[Collected data entries]

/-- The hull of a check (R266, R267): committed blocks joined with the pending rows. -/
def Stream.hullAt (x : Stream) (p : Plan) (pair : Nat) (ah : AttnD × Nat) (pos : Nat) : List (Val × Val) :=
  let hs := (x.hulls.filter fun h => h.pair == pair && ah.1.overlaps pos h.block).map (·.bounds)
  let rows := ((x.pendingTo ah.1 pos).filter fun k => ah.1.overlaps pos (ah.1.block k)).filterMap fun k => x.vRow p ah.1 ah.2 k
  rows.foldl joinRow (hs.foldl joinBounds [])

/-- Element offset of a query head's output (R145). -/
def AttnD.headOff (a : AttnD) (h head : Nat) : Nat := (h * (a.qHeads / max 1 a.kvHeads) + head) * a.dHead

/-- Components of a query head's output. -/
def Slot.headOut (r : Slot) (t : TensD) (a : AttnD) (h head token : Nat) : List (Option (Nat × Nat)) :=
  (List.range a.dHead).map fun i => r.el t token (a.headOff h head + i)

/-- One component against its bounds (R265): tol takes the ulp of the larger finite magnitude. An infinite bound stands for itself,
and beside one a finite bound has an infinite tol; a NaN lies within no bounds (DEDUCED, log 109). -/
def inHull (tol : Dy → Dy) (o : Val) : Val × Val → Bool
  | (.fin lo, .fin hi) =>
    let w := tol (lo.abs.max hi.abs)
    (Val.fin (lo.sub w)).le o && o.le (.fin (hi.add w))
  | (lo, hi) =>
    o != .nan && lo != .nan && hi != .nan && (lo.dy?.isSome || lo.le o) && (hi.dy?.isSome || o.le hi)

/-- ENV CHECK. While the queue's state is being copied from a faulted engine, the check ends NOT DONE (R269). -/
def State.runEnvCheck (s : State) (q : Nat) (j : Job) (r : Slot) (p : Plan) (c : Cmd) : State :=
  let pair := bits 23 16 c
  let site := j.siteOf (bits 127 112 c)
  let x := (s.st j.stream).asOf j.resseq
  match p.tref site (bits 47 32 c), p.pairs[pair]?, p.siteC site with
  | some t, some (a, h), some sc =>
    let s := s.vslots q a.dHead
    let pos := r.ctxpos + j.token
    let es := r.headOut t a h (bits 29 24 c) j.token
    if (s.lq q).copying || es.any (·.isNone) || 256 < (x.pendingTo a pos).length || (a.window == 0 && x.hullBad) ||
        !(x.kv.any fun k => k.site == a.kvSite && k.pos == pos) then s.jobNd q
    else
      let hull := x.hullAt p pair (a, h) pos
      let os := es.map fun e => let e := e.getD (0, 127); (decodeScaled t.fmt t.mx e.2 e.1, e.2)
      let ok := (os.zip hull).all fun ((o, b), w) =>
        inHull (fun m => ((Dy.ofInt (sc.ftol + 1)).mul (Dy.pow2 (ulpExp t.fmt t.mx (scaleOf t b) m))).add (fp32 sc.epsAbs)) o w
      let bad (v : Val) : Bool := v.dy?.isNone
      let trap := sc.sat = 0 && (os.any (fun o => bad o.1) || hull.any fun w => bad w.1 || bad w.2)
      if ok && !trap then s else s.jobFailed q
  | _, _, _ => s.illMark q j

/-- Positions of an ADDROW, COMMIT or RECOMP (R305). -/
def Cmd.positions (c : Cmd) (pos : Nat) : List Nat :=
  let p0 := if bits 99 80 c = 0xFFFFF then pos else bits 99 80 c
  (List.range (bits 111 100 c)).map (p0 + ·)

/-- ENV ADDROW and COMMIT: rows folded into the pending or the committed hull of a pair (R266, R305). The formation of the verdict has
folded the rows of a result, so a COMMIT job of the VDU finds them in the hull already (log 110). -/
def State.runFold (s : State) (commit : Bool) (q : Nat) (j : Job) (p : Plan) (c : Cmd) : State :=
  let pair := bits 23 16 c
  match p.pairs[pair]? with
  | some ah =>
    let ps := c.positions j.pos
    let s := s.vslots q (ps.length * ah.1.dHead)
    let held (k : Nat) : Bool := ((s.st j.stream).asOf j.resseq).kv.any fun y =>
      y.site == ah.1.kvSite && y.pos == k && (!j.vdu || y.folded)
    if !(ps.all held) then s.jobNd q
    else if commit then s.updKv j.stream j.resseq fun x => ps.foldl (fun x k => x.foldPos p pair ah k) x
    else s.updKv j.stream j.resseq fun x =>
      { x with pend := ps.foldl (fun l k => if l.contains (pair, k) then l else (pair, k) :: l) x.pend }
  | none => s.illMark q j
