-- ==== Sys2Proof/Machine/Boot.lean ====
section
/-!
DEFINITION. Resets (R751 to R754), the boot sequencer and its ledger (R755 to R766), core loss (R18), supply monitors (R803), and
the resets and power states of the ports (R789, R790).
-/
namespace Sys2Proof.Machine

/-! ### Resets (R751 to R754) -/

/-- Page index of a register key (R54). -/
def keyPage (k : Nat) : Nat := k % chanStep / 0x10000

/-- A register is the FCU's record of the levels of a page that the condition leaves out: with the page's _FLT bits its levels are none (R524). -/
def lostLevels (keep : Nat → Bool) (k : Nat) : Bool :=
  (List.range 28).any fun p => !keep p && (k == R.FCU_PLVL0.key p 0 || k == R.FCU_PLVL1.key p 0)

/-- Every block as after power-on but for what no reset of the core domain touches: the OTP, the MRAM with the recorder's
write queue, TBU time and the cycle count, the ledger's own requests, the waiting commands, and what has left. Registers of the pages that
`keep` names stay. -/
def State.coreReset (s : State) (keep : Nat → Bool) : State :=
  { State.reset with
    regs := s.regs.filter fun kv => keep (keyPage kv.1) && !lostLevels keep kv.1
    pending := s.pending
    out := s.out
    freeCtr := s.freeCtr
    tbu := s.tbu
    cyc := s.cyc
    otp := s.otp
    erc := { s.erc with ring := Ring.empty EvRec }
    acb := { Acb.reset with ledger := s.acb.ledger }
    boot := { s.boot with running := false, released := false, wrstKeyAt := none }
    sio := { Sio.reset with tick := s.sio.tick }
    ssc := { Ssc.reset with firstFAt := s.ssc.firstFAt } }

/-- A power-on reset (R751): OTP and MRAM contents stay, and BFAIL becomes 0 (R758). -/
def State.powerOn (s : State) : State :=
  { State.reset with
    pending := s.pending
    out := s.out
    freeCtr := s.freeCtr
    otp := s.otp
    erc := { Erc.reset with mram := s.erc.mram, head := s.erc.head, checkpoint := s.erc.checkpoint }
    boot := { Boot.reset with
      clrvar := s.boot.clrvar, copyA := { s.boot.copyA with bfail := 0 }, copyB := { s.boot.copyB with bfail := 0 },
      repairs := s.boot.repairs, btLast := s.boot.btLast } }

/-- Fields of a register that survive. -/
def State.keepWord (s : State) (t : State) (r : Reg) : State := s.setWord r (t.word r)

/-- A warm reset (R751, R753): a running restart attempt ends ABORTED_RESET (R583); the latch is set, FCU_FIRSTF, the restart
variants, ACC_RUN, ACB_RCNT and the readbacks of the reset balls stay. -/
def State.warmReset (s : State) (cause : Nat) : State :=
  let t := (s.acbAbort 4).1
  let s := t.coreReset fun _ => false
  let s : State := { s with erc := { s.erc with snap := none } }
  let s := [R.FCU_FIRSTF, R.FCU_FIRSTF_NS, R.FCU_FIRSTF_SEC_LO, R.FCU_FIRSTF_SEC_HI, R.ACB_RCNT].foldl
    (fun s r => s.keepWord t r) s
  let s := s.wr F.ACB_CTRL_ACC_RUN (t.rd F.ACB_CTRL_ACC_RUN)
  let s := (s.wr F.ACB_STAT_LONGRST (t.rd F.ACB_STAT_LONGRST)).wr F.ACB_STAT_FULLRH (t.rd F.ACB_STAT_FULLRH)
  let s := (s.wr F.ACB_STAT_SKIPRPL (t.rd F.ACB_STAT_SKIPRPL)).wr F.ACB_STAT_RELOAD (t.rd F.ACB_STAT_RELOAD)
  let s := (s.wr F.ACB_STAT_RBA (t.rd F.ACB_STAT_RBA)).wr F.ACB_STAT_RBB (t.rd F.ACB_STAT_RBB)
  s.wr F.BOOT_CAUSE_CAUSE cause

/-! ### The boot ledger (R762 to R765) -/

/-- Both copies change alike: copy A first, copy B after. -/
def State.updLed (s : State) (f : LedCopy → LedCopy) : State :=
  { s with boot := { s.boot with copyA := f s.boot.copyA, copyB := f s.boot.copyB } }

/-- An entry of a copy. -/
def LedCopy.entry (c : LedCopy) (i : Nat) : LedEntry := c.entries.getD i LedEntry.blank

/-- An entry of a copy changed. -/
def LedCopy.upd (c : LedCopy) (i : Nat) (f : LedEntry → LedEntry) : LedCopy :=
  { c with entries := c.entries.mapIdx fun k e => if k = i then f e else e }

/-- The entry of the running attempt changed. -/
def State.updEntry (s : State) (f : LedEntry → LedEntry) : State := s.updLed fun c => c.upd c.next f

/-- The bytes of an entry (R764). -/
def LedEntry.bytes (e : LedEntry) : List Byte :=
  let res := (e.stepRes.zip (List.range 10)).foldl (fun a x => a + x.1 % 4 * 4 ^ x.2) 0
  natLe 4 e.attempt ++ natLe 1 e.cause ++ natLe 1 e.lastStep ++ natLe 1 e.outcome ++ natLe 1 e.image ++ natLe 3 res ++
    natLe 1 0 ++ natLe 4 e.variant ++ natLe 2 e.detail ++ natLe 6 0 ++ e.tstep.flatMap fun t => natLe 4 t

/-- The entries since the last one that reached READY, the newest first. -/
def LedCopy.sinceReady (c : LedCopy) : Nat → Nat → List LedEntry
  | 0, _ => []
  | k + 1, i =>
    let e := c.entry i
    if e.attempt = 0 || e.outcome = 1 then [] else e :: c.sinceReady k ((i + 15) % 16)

(WORK TASK): Look through the entries for the string "hullAt". Every line that has it belongs in the answer.

(RESULT FOR THIS TASK):
def Stream.hullAt (x : Stream) (p : Plan) (pair : Nat) (ah : AttnD × Nat) (pos : Nat) : List (Val × Val) :=
      let hull := x.hullAt p pair (a, h) pos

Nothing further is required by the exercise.